Short answer
Integrate discrete event simulation into the design of logistics management systems to proactively balance container fleets and minimize idle inventory.
- Field
- Commercial Production
- Source
- Independent Journal of Management & Production (2015)
- Method
- Case Study with Simulation Modelling
- Evidence
- Strong effect
Utilizing discrete event simulation can significantly reduce container imbalances and associated costs in maritime shipping operations. This commercial production research insight is drawn from a 2015 study published in Independent Journal of Management & Production. Using Case study with simulation modelling, researchers explored how this design variable affects real-world outcomes. The key design takeaway: Integrate discrete event simulation into the design of logistics management systems to proactively balance container fleets and minimize idle inventory.
Discrete Event Simulation Optimizes Container Fleet Management by 25%
Utilizing discrete event simulation can significantly reduce container imbalances and associated costs in maritime shipping operations.
Independent Journal of Management & Production · 2015
Key Findings
- 01Discrete event simulation can effectively analyze the imbalance of full and empty containers in maritime transportation systems.
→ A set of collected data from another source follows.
-- ==== Sys2Proof/Syntax/Image.lean ====
section
/-! DEFINITION. Images: as they lie in flash (R431, R433), and as decoded: the header of R431, the pattern body of R120 to R128 with its sections, the CAL records, the bank record (R434), the manifest (R438) and the billet (R437). What needs the keys of the security area, and the layout of a section body, stand beside the bytes (assumption log 11). -/

namespace Sys2Proof

/-- The image header fields of R431, with the outcomes of the checks over bytes. -/
structure ImgHdr where
  magic : Word
  typ : Nat
  hfmt : Nat
  member : Nat
  clkRec : Nat
  hwRevs : BitVec 16
  ssf : Nat
  epoch : Nat
  emin : Nat
  emax : Nat
  calFmt : Nat
  calMin : Nat
  bodyLen : Nat
  bind : BitVec 64
  keyIx : Nat
  version : Word
  digest : BitVec 384
  hcrcOk : Bool
  sigOk : Bool
  digestOk : Bool
  pagesOk : Bool
deriving DecidableEq, Repr

/-- A bank header (R128), word by word, with HCRC as stored. -/
structure BankHdr where
  nslot : Nat
  domain : Fin 8
  divn : Nat
  valid : Bool
  start : Bool
  fallback : Bool
  offs : Nat
  rateMax : Nat
  rateMin : Nat
  stall : Nat
  preset : BitVec 12
  trigBlk : Fin 16
  trigVal : Fin 16
  trigOn : Bool
  lowThr : BitVec 20
  highThr : BitVec 20
  cost : Nat
  proof : Nat
  clkRec : Nat
  hcrc : Word
deriving DecidableEq, Repr

/-- One edge of a pulse-table row (R258). -/
structure PulseEdge where
  frac : Nat
  leg : Nat
  level : Bool
deriving DecidableEq, Repr

/-- One pulse-table row (R258): NEDGE as written, INIT, the edge words, and whether every unused bit is zero. -/
structure PulseRow where
  nedge : Nat
  init : BitVec 3
  edges : List PulseEdge
  unusedOk : Bool
deriving DecidableEq, Repr

/-- A BLOCK section (R121): pattern registers as (block offset, word), the formats of its value board row (R20), both banks with their slots, pulse rows, initial operand file, the two initial state words of each kernel cell, whether a leg's S0 level is HIGH (R273), and the size of its block image in bytes (R125). -/
structure BlockSec where
  regs : List (Nat × Word)
  fmt : Word
  hdrA : BankHdr
  hdrB : BankHdr
  slotsA : List DWord
  slotsB : List DWord
  pulse : List PulseRow
  of0 : List (Nat × BitVec 20)
  k0 : List (Nat × Int × Int)
  s0High : Bool
  imgLen : Nat
deriving DecidableEq, Repr

/-- The body of a section (R121): CHIP and REGION sections as (address or region offset, word). -/
inductive SecBody where
  | chip (regs : List (Nat × Word))
  | region (regs : List (Nat × Word))
  | block (b : BlockSec)
  | none
deriving DecidableEq, Repr

/-- A directory entry (R120) with the bytes of its section body and what they say. -/
structure DirEntry where
  typ : Nat
  index : Nat
  format : Nat
  offset : Nat
  length : Nat
  crc : Word
  bytes : List Byte
  body : SecBody
deriving DecidableEq, Repr

/-- A PAT image: header, image length, COUNT and the directory entries in order (R120). -/
structure PatImage where
  hdr : ImgHdr
  len : Nat
  count : Nat
  dir : List DirEntry
deriving DecidableEq, Repr

/-- An SFW image (R431): its header; the firmware body has no behaviour of its own in the model. -/
structure SfwImage where
  hdr : ImgHdr
deriving DecidableEq, Repr

/-- A record of a CAL body (R431): block, kernel cell, parameter, value; applied as a PLOAD (R232, R450). -/
structure CalRec where
  blk : Nat
  cell : Nat
  param : Nat
  val : Word
deriving DecidableEq, Repr

/-- A CAL image: its header and the records of its body. -/
structure CalImage where
  hdr : ImgHdr
  recs : List CalRec
deriving DecidableEq, Repr

/-- An image as it lies in flash (R431): its bytes; the verdicts of the keys in the security area, which no master can read (R30, R431), over its signature and its sealed pages; and the contents of the section bodies that its directory names, in its order (assumption log 11). -/
structure FlashImg where
  bytes : List Byte
  sigOk : Bool
  pagesOk : Bool
  secs : List SecBody
deriving DecidableEq, Repr

/-- A copy of the bank record as it lies in flash (R434): MAGIC, SEQ, the flags and CRC. -/
structure RecCopy where
  magic : Word
  seq : Word
  flags : Word
  crc : Word
deriving DecidableEq, Repr

/-- The bank record as a copy gives it (R434), ok telling that the copy is valid. -/
structure BankRec where
  active : Bool
  trial : Bool
  tries : Nat
  confirmed : Bool
  seq : Nat
  ok : Bool
deriving DecidableEq, Repr

/-- The manifest's entry for one image (R438): the type at its place, BASE and the header of the target image. -/
structure ManEntry where
  typ : Nat
  base : BitVec 384
  hdr : ImgHdr
deriving DecidableEq, Repr

/-- A billet (R437): header fields, whether its CRC holds, and for billet 0 the manifest and whether its head agrees with it (R438). -/
structure Billet where
  sid : Word
  index : Nat
  count : Nat
  len : Nat
  bszc : Nat
  crcOk : Bool
  zeroOk : Bool
  payload : List Byte
  manifest : Option (List ManEntry)
  manOk : Bool
deriving DecidableEq, Repr

end Sys2Proof
end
- 02Simulation provides a tool for companies to manage their container services and reduce storage of empty containers.
Application
Design takeaway
Integrate discrete event simulation into the design of logistics management systems to proactively balance container fleets and minimize idle inventory.
How to apply
Develop a simulation model of your container or inventory flow, inputting historical data on container movement, demand, and port capacities to test different management strategies.
Project actions
- 01Clearly define the scope of your simulation model, focusing on specific ports or routes.
- 02Ensure your simulation accurately reflects real-world constraints such as vessel capacity and port turnaround times.
Method & Evidence
Variables
Strengths & Limitations
Strengths
- +Addresses a practical and costly problem in the shipping industry.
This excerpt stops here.